From b3ad14832d25ccf130c33dd3161392e1045cdd73 Mon Sep 17 00:00:00 2001
From: root <root@island37.com>
Date: Fri, 1 May 2026 04:34:24 -0500
Subject: [PATCH] =?UTF-8?q?architecture=5Fcomparison:=20Rust=20vs=20Go=20l?=
 =?UTF-8?q?akehouse=20=E2=80=94=20weaknesses,=20strengths,=20abstracts=20t?=
 =?UTF-8?q?o=20address?=
MIME-Version: 1.0
Content-Type: text/plain; charset=UTF-8
Content-Transfer-Encoding: 8bit

J asked for the comparison before locking in primary line.
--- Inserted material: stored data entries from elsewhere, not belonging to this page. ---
-- ==== Sys2Proof/Machine/Time.lean ====
section
/-! DEFINITION. Device time and steady time: the tick, slews and steps (R233 to R237), captures (R238), the re-phasing of
a cycle (R239), the time PLL, and the time-event pins (R252 to R254). -/

namespace Sys2Proof.Machine

/-- The value of a register pair whose _LO word is at `a`. -/
def rdPair (s : State) (a : Nat) : Nat := rd s a + rd s (a + 4) * 2 ^ 32

/-- Device time wraps after 2^48 seconds (R233), in units of 2^-40 ns. -/
def devWrap : Nat := 2 ^ 48 * 1000000000 * 2 ^ 40

/-- TIME_INCREMENT as it acts, in units of 2^-40 ns: from 0.5 ns to 2.0 ns (R234). -/
def tickIncrement (s : State) : Nat := max (2 ^ 39) (min (2 ^ 41) (rdPair s 0x4044))

/-- What the next tick adds to device time, in units of 2^-40 ns (R235). -/
def tickAdvance (s : State) : Nat :=
  if 0 < s.clock.slewLeft then (tickIncrement s + s.clock.slewAdj).toNat else tickIncrement s

/-- POWER_STATUS.RUN_CLOCK in tenths of a GHz. -/
def runTenths (s : State) : Nat := [16, 12, 8, 4].getD (fld s 0x3050 31 30) 16

/-- The clocks of 1 ns: steady time, and while the timing island is powered device time by the increment and the slew's
adjustment; while the core is powered and out of reset its clock runs (R13, R234, R235). -/
def advance (s : State) : State :=
  { s with clock := { s.clock with
    steady := s.clock.steady + 1,
    dev := if s.startup.island then (s.clock.dev + tickAdvance s) % devWrap else s.clock.dev,
    slewLeft := if s.startup.island then s.clock.slewLeft - 1 else s.clock.slewLeft,
    coreTenths := if coreRuns s then s.clock.coreTenths + runTenths s else s.clock.coreTenths } }

/-- The number of the cycle that device time lies in (R6). -/
def cycleOf (ns : Nat) : Nat := ns / 125000

/-- The ticks of steady time until device time reaches `ns`, at the advance in force. -/
def ticksUntil (s : State) (ns : Nat) : Nat := ceilDiv (ns * 2 ^ 40 - s.clock.dev) (tickAdvance s)

/-- A slew ends (R235). -/
def endSlew (s : State) : State :=
  let s := { s with clock := { s.clock with slewLeft := 0, slewAdj := 0 } }
  raise (setFlag s 0x4078 30 false) .time 2

/-- TIME_CONTROL.SLEW: the values of the registers wait for the next tick (R235). -/
def startSlew (s : State) : State :=
  { s with clock := { s.clock with slewNext := some (bits (rdPair s 0x4058) 47 0, signed (rd s 0x4054) 32) } }

/-- SLEW_ABORT and SLEW at the tick, in that order (R237): a running slew that is aborted, or whose ticks have run out, ends; the
slew that waits then starts, or restarts the one that runs. -/
def slewTick (s : State) : State :=
  let s := if flag s 0x4078 30 ∧ (s.clock.slewEnds ∨ s.clock.slewLeft = 0) then endSlew s else s
  let s := { s with clock := { s.clock with slewEnds := false } }
  match s.clock.slewNext with
  | none => s
  | some (n, adj) =>
    setFlag { s with clock := { s.clock with slewLeft := n, slewAdj := adj, slewNext := none } } 0x4078 30 true

/-- The cycle in progress is re-phased after a step (R239): d₁ with its fraction is device time now. -/
def rephase (s : State) : State :=
  let m := ceilDiv s.clock.dev (125000 * 2 ^ 40) * 125000
  let length := s.clock.steady + ticksUntil s m - s.clock.cycleStart
  let stop := if length < 62500 then m + 125000 else m
  let s := { s with clock := { s.clock with cycleEnd := stop } }
  let s := wr (wr s 0x4080 (s.clock.cycleNumber % 2 ^ 32)) 0x4084 (cycleOf stop % 2 ^ 32)
  raise (narrowShared s 0x4078) .time 0
where
  /-- A narrow counter that shares its register: it stops at 0xFFFF (R303, R304). -/
  narrowShared (s : State) (a : Nat) : State :=
    if fld s a 15 0 = 0xFFFF then s
    else
      let s := setFld s a 15 0 (fld s a 15 0 + 1)
      if fld s a 15 0 = 0xFFFF then
        report (raise s .counters 4) 0x0A01 .counters [a / 0x1000 * 0x1000, a % 0x1000]
      else s

/-- TIME_CONTROL.STEP: the value of TIME_STEP waits for the next tick, in place of one that waits already (R236). -/
def holdStep (s : State) : State :=
  setFlag { s with clock := { s.clock with stepWaiting := some (signed (rdPair s 0x404C) 64) } } 0x4078 29 true

/-- The waiting step applies: device time moves by it, with its fraction kept (R236). -/
def applyStep (s : State) (step : Int) : State :=
  let s := { s with clock := { s.clock with
    dev := (((s.clock.dev : Int) + step * 2 ^ 40) % (devWrap : Int)).toNat, stepWaiting := none } }
  setFlag s 0x4078 29 false

/-- Device time as a capture finds it: after the step that waits for the tick, if one does (R237). -/
def stepped (s : State) : State :=
  match s.clock.stepWaiting with
  | some n => applyStep s n
  | none => s

/-- A source's own copy of a word, such as a capture register. -/
def ownWord (s : State) (src : Source) (a : Nat) : Nat := (sget (fun _ => 0) s.access.own (sourceKey src a)).toNat

/-- Set a source's own copy of a word. -/
def setOwn (s : State) (src : Source) (a v : Nat) : State :=
  { s with access := { s.access with own := sset (fun _ => 0) s.access.own (sourceKey src a) (BitVec.ofNat 32 v) } }

/-- Device time is copied into the capture registers of a source (R238). -/
def capture (s : State) (src : Source) : State :=
  let d := stepped s
  let sec := devNs d / 1000000000
  let s' := setOwn (setOwn s src 0x4068 sec) src 0x406C (sec / 2 ^ 32)
  setOwn (setOwn s' src 0x4070 (devSub d)) src 0x4074 (d.clock.dev % 2 ^ 40 / 2 ^ 8)

/-! ### Time-event pins -/

/-- The address of pin `n`'s registers. -/
def tevBase (n : Nat) : Nat := 0x5040 + n * 0x20

/-- TEV_CONFIG.MODE: 0 off, 1 capture, 2 single, 3 periodic, 4 cycle. -/
def tevMode (s : State) (n : Nat) : Nat := fld s (tevBase n) 31 29

/-- The period of pin `n` in ns. -/
def tevPeriod (s : State) (n : Nat) : Nat := max 2 (fld s (tevBase n + 0x10) 31 3) * 8

/-- The first point at or after `t` of a grid from `start` in steps of `period`. -/
def gridFrom (start period t : Nat) : Nat := if t ≤ start then start else start + ceilDiv (t - start) period * period

/-- ARM: the schedule is taken from the registers (R253). -/
def armPin (s : State) (n : Nat) : State :=
  let b := tevBase n
  let mode := tevMode s n
  let start := (rd s (b + 8) + fld s (b + 0xC) 15 0 * 2 ^ 32) * 1000000000 + rd s (b + 4)
  let period := if mode = 4 then 125000 else tevPeriod s n
  let width := max 4 (if mode = 2 then rd s (b + 0x14) else min (period - 4) (rd s (b + 0x14)))
  let pin := { tevAt s n with armed := true, start, period, width, nextEdge := 0 }
  if mode = 2 then
    if start < devNs s + 1000 then raise (setTev s n { pin with armed := false }) .timeEvents (8 + n)
    else setTev s n { pin with nextEdge := start }
  else if mode = 3 then setTev s n { pin with nextEdge := gridFrom start period (devNs s + 1000) }
  else if mode = 4 then setTev s n pin
  else s

/-- The time page or the time-event page is in its fault-safe action: output edges hold their level (R35). -/
def tevFrozen (s : State) : Bool := flag s 0x5008 31 || flag s 0x4008 31

/-- WIDTH has passed since an edge: the pin returns to its inactive level, unless its page holds the level (R253, R35). -/
def tevEnd (s : State) (n : Nat) : State :=
  match (tevAt s n).activeUntil with
  | none => s
  | some t =>
    if now s < t ∨ tevFrozen s then s
    else emit (setTev s n { tevAt s n with activeUntil := none }) (.pin "TEV" n (flag s (tevBase n) 26))

/-- An output schedule meets a step to device time d₁, before the tick's increment (R237, R254): a periodic output's next edge is the
first point of its grid after d₁, and a single edge earlier than d₁ is skipped. -/
def tevStep (s : State) (n : Nat) : State :=
  let p := tevAt s n
  if !p.armed then s
  else if tevMode s n = 3 then setTev s n { p with nextEdge := gridFrom p.start p.period (devNs s + 1) }
  else if tevMode s n = 2 ∧ p.nextEdge * 2 ^ 40 < s.clock.dev then
    raise (setTev s n { p with armed := false, nextEdge := 0 }) .timeEvents (8 + n)
  else s

/-- A selected edge on a capture pin is stamped, or counted when the FIFO is full (R252). -/
def tevEdge (s : State) (n : Nat) (falling : Bool) : State :=
  let p := tevAt s n
  let edge := fld s (tevBase n) 28 27
  if tevMode s n ≠ 1 ∨ (edge = 0 ∧ falling) ∨ (edge = 1 ∧ !falling) then s
  else if 16 ≤ p.fifo.length then tally s (0x5140 + n * 4)
  else
    let s := setTev s n { p with fifo := p.fifo ++ [(devSec s, devSub s, falling)] }
    raise (setFld s (tevBase n) 4 0 (p.fifo.length + 1)) .timeEvents n

/-- A read of TEV_CAP_NS removes the oldest stamp and latches its seconds for the source (R252). -/
def tevPop (s : State) (src : Source) (n : Nat) : Nat × State :=
  let p := tevAt s n
  match p.fifo with
  | [] => (0, s)
  | (sec, ns, falling) :: rest =>
    let s := setTev s n { p with fifo := rest }
    let s := setFld s (tevBase n) 4 0 rest.length
    (2 ^ 31 + bit falling * 2 ^ 30 + ns, setOwn s src (tevBase n + 0x1C) sec)

/-- An output edge of pin `n`: its active level is driven from now for WIDTH (log 35). A page in its fault-safe action holds the level
(R35). -/
def tevOutput (s : State) (n : Nat) : State :=
  let p := tevAt s n
  let mode := tevMode s n
  if !p.armed ∨ mode < 2 ∨ 4 < mode ∨ p.nextEdge = 0 ∨ devNs s < p.nextEdge ∨ tevFrozen s then s
  else
    let p' := { p with activeUntil := some (now s + p.width), armed := mode ≠ 2,
                       nextEdge := if mode = 3 then p.nextEdge + p.period else 0 }
    emit (setTev s n p') (.pin "TEV" n !flag s (tevBase n) 26)

/-! ### The commands -/

/-- TIME_CAPTURE: TIME_CONTROL.CAPTURE (R238). -/
def execTimeCapture (src : Source) (s : State) : Res := done (guarded s src 0x4040 fun s => capture s src)

/-- TIME_SLEW: TIME_CONTROL.SLEW starts or restarts a slew (R235). -/
def execTimeSlew (src : Source) (s : State) : Res := done (guarded s src 0x4040 startSlew)

/-- TIME_CONTROL.SLEW_ABORT: the running slew ends at the next tick, before a slew that starts there (R235, R237). -/
def abortSlew (s : State) : State := { s with clock := { s.clock with slewEnds := true } }

/-- SLEW_ABORT: TIME_CONTROL.SLEW_ABORT (R235). -/
def execSlewAbort (src : Source) (s : State) : Res :=
  done (guarded s src 0x4040 abortSlew)

/-- SLEW_DONE: the tick count of the running slew has run out (R235). -/
def execSlewDone (s : State) : Res :=
  done (if flag s 0x4078 30 ∧ s.clock.slewLeft = 0 then endSlew s else s)

/-- TEV_EDGE_CAPTURE: an edge at a pin (R252). -/
def execTevEdgeCapture (pin : Fin 8) (falling : Bool) (s : State) : Res := done (tevEdge s pin falling)

/-- TEV_CAP_READ: a read of TEV_CAP_NS_n (R252). -/
def execTevCapRead (src : Source) (pin : Fin 8) (s : State) : Res :=
  let a := tevBase pin + 0x18
  let s := dropWindow s src
  if !mayRead s src a then done (emit (accessFault s src a 5) (.value src a 0))
  else
    let r := tevPop s src pin
    done (emit r.2 (.value src a r.1))

/-- TEV_ARM: TEV_CONFIG.ARM (R253). -/
def execTevArm (src : Source) (pin : Fin 8) (s : State) : Res :=
  done (guarded s src (tevBase pin) fun s => armPin s pin)

/-- TEV_OUTPUT_EDGE: a scheduled edge time is reached (R253). -/
def execTevOutputEdge (pin : Fin 8) (s : State) : Res := done (tevOutput s pin)

/-- PLL_UNLOCK: the time PLL loses its reference (R416). -/
def execPllUnlock (s : State) : Res :=
  done (if pagePowered s .time then report (raise (setFlag s 0x4078 31 false) .time 3) 0x0705 .time [] else s)

/-- PLL_LOCK: the time PLL regains lock, and timestamps are valid again. -/
def execPllLock (s : State) : Res := done (if pagePowered s .time then setFlag s 0x4078 31 true else s)

end Sys2Proof.Machine
end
This
report documents what's actually structurally different vs
implementation-level different, and what to do about each.

Key findings:

1. Python sidecar is the single biggest architectural lever
   - Rust: gateway → HTTP → Python sidecar :3200 → HTTP → Ollama
   - Go:   gateway → HTTP → embedd → HTTP → Ollama (no Python)
   - Sidecar adds zero compute over Ollama (just pydantic + httpx)
   - 63× perf gap (8,119 vs 128 RPS) driven by sidecar + cache absence

2. Process model: Rust 1 mega-binary (14.9G RSS), Go 11 daemons
   - Rust: simpler ops at small scale, panic blast radius = whole system
   - Go: per-daemon scale + crash isolation, more config surface

3. Code volume: Go 15,128 lines vs Rust 35,447 + 1,237 sidecar
   - Go is 43% the size doing similar work
   - Gap concentrated in vectord (Rust 11k lines, Go 804 — Lance + benchmarking)

4. Distillation pipeline asymmetry
   - Audit/observation: BOTH sides parallel-mature
   - Production: Rust-only (materializer + replay + RAG/pref export)
   - Go can READ everything but can't PRODUCE evidence

5. Production validators (FillValidator/EmailValidator/'/v1/validate')
   - Rust has them (1,286 lines, 12 tests each)
   - Go doesn't — matrix gate covers role bleed but not structural validation

Cross-cutting abstracts to address regardless of which wins:
- Drop Python sidecar from Rust (call Ollama directly)
- Add LRU embed cache to Rust aibridge
- Port materializer + replay + validators to Go
- Pin shared JSONL schemas as canonical (both runtimes consume same spec)
- Decide on Lance backend (defer until corpus > 5M rows)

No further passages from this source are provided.